The span of a is 0.01～3.0;

The span of b is 0.1～5.0;

The span of c is 0.01～2.0;

The span of d is 0.01～2.0;

The span of e is 0.05～0.7;

The span of f is 0.01～3.0;

The span of g is 0.10～12.0;

The span of h is 0.01～1.5;

2, according to the fluid catalyst of the described production acrylonitrile of claim 1, the span that it is characterized in that d is 0.01～1.0.

3, according to the fluid catalyst of the described production acrylonitrile of claim 1, the span that it is characterized in that c is 0.05～1.5.

4, according to the fluid catalyst of the described production acrylonitrile of claim 1, the span that it is characterized in that e is 0.1～0.5.

5, according to the fluid catalyst of the described production acrylonitrile of claim 1, the span that it is characterized in that f is 0.01～2.0.

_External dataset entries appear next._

theorem inRange_signedInt_iff (neg : Bool) (m : Nat) : InRange (signedInt neg m) ↔ m ≤ maxMag := by
  cases neg
  case false => simp only [InRange, signedInt_false]; omega
  case true => simp only [InRange, signedInt_true]; omega

theorem val_eq_signedInt (w : Word) : val w = signedInt (isNeg w) (mag w) := rfl

theorem val_inRange (w : Word) (h : Canonical w) : InRange (val w) := by
  rw [val_eq_signedInt, inRange_signedInt_iff]
  exact mag_le_max w h

theorem signedInt_not (neg : Bool) (m : Nat) : signedInt (!neg) m = -signedInt neg m := by
  cases neg <;> simp [signedInt]

/-- The sign rule of multiplication (R133, R153). -/
theorem signedInt_xor_mul (n₁ n₂ : Bool) (m₁ m₂ : Nat) :
    signedInt (n₁ ^^ n₂) (m₁ * m₂) = signedInt n₁ m₁ * signedInt n₂ m₂ := by
  cases n₁ <;> cases n₂ <;> simp [signedInt]

/-! ### One range check -/

/-- A range check of an exact result: the result's word where it is in range, else the kind (R121). The `…Response_checked`
lemmas below tie it to the model. -/
def rangeChecked (k : ErrorKind) (n : Int) : Response :=
  if InRange n then .ok (wordOfInt n) else .err k

theorem rangeChecked_inRange (k : ErrorKind) (n : Int) (h : InRange n) : rangeChecked k n = .ok (wordOfInt n) := if_pos h

theorem rangeChecked_above (k : ErrorKind) (n : Int) (h : (maxMag : Int) < n) : rangeChecked k n = .err k :=
  if_neg fun hin => Int.not_lt.2 hin.2 h

theorem rangeChecked_below (k : ErrorKind) (n : Int) (h : n < -(maxMag : Int)) : rangeChecked k n = .err k :=
  if_neg fun hin => Int.not_lt.2 hin.1 h

/-- The check of a magnitude before it is composed is the range check of the signed integer (R120). -/
theorem raise_or_compose_checked (k : ErrorKind) (neg : Bool) (m : Nat) :
    (if !fitsMag m then raiseKind k else returnWord (compose neg m)) = rangeChecked k (signedInt neg m) := by
  rw [raise_or_compose_eq, rangeChecked]
  simp only [inRange_signedInt_iff]

theorem compose_checked (k : ErrorKind) (neg : Bool) (m : Nat) (h : m ≤ maxMag) :
    returnWord (compose neg m) = rangeChecked k (signedInt neg m) := by
  rw [rangeChecked_inRange k _ ((inRange_signedInt_iff neg m).2 h), returnWord, compose_eq_wordOfInt neg m h]

/-! ### The responses of the commands with a range check -/

theorem fromuResponse_checked (u : Nat) : fromuResponse u = rangeChecked .conversionOverflow (u : Int) :=
  raise_or_compose_checked .conversionOverflow false u

theorem negfromuResponse_checked (u : Nat) : negfromuResponse u = rangeChecked .conversionOverflow (-(u : Int)) :=
  raise_or_compose_checked .conversionOverflow true u

/-- ADDS (R131): each branch composes the magnitude and the sign of A + B. -/
theorem addsResponse_checked (a : Word) (s : Nat) (h : Canonical a) :
    addsResponse a s = rangeChecked .addOverflow (val a + (s : Int)) := by
  have hmag := mag_le_max a h
  rw [addsResponse, addFits_eq_fitsMag, val_eq_signedInt]
  cases isNeg a
  case false =>
    have hsum : signedInt false (mag a + s) = signedInt false (mag a) + (s : Int) := Int.natCast_add _ _
    rw [if_pos Bool.not_false, raise_or_compose_checked, hsum]
  case true =>
    rw [if_neg (by decide), signedInt_true]
    by_cases hle : mag a ≤ s
    · have hsum : signedInt false (s - mag a) = -(mag a : Int) + (s : Int) := by rw [signedInt_false]; omega
      rw [if_pos hle, raise_or_compose_checked, hsum]
    · have hsum : signedInt true (mag a - s) = -(mag a : Int) + (s : Int) := by rw [signedInt_true]; omega
      rw [if_neg hle, compose_checked .addOverflow true _ (by omega), hsum]
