/-- The width a w bit names (R283). -/
def widthOf (bit : Bool) : Width := if bit then .word else .byte

/-- Bits 2:0 of an opcode byte: a register number (R299), r/m (R289). -/
def lo3 (b : Byte) : BitVec 3 := b.extractLsb' 0 3

/-- Bits 5:3: the reg field of the mod r/m byte (R289). -/
def mid3 (b : Byte) : BitVec 3 := b.extractLsb' 3 3

/-- Bits 7:6: mod (R289). -/
def mod2 (b : Byte) : BitVec 2 := b.extractLsb' 6 2

/-- The segment register with this number (R288). -/
def sregOf (n : BitVec 2) : SReg :=
  match n.toNat with
  | 0 => .es
  | 1 => .cs
  | 2 => .ss
  | _ => .ds

/-- The base form with this r/m number (R290). -/
def baseOf (n : BitVec 3) : AddrBase :=
  match n.toNat with
  | 0 => .bxSi
  | 1 => .bxDi
  | 2 => .bpSi
  | 3 => .bpDi
  | 4 => .si
  | 5 => .di
  | 6 => .bp
  | _ => .bx

/-! ## The decoder -/

/-- What a byte sequence decodes to. -/
inductive Decoded where
  /-- an instruction, with the bytes after it -/
  | ok (i : Instr) (rest : List Byte)
  /-- an encoding no row of the opcode table matches (R330) -/
  | unlisted
  /-- the bytes end before the instruction does -/
  | truncated
deriving DecidableEq, Repr

/-- What follows the mod r/m byte once its reg field is known: the row of the opcode table. -/
inductive Tail where
  | rm (k : RM → Instr)
  /-- mod = 11 is unlisted (R313) -/
  | mem (k : Mem → Instr)
  | rmImm (w : Width) (k : RM → Imm → Instr)
  | rmGImm (s : Bool) (w : Width) (k : RM → GImm → Instr)
  | rmSImm (s : Bool) (k : RM → SImm → Instr)
  | rmByte (k : RM → Byte → Instr)
  | unlisted

/-- What follows the first opcode byte: the row or group of rows of the opcode table. -/
inductive Form where
  | fixed (i : Instr)
  | byte (k : Byte → Instr)
  | word (k : Word → Instr)
  | imm (w : Width) (k : Imm → Instr)
  | simm (s : Bool) (k : SImm → Instr)
  | wordByte (k : Word → Byte → Instr)
  | wordWord (k : Word → Word → Instr)
  | modrm (k : BitVec 3 → Tail)
  /-- a second byte that must be 0Ah (R298) -/
  | second0A (i : Instr)
  /-- the two-byte opcodes (R312) -/
  | escape0F
  | unlisted

/-- Rows `00ooo0dw` (R310). -/
def aluRmReg (op : BitVec 3) (toReg : Bool) (w : Width) (reg : RegNum) (rm : RM) : Instr :=
  match op.toNat with
  | 0 => .addRmReg toReg w rm reg
  | 1 => .orRmReg toReg w rm reg
  | 2 => .adcRmReg toReg w rm reg
  | 3 => .sbbRmReg toReg w rm reg
  | 4 => .andRmReg toReg w rm reg
  | 5 => .subRmReg toReg w rm reg
  | 6 => .xorRmReg toReg w rm reg
  | _ => if toReg then .cmpRegRm w reg rm else .cmpRmReg w rm reg

/-- Rows `00ooo10w` (R310). -/
def aluAccImm (op : BitVec 3) : Imm → Instr :=
  match op.toNat with
  | 0 => .addAccImm
  | 1 => .orAccImm
  | 2 => .adcAccImm
  | 3 => .sbbAccImm
  | 4 => .andAccImm
  | 5 => .subAccImm
  | 6 => .xorAccImm
  | _ => .cmpAccImm

/-- Group 1, 80h to 83h (R285, R311). -/
def group1 (s : Bool) (w : Width) (op : BitVec 3) : Tail :=
  match op.toNat with
  | 0 => .rmGImm s w .addRmImm
  | 1 => if s then .unlisted else .rmImm w .orRmImm
  | 2 => .rmGImm s w .adcRmImm
  | 3 => .rmGImm s w .sbbRmImm
  | 4 => if s then .unlisted else .rmImm w .andRmImm
  | 5 => .rmGImm s w .subRmImm
  | 6 => if s then .unlisted else .rmImm w .xorRmImm
  | _ => .rmGImm s w .cmpRmImm

/-- The shift group with a count byte, C0h and C1h (R311, R430). -/
def shiftImm (w : Width) (op : BitVec 3) : Tail :=
  match op.toNat with
  | 0 => .rmByte (.rolImm w)
  | 1 => .rmByte (.rorImm w)
  | 2 => .rmByte (.rclImm w)
  | 3 => .rmByte (.rcrImm w)
  | 4 => .rmByte (.shlImm w)
  | 5 => .rmByte (.shrImm w)
  | 6 => .unlisted
  | _ => .rmByte (.sarImm w)

/-- The shift group by 1, D0h and D1h (R311, R430). -/
def shiftOne (w : Width) (op : BitVec 3) : Tail :=
  match op.toNat with
  | 0 => .rm (.rolOne w)
  | 1 => .rm (.rorOne w)
  | 2 => .rm (.rclOne w)
  | 3 => .rm (.rcrOne w)
  | 4 => .rm (.shlOne w)
  | 5 => .rm (.shrOne w)
  | 6 => .unlisted
  | _ => .rm (.sarOne w)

6, according to the fluid catalyst of the described production acrylonitrile of claim 1, the span that it is characterized in that g is 0.1～10.

7, according to the fluid catalyst of the described production acrylonitrile of claim 1, the span that it is characterized in that h is 0.05～1.0.

8, according to the fluid catalyst of the described production acrylonitrile of claim 1, the amount that it is characterized in that silica in the catalyst is 40～60% by weight percentage.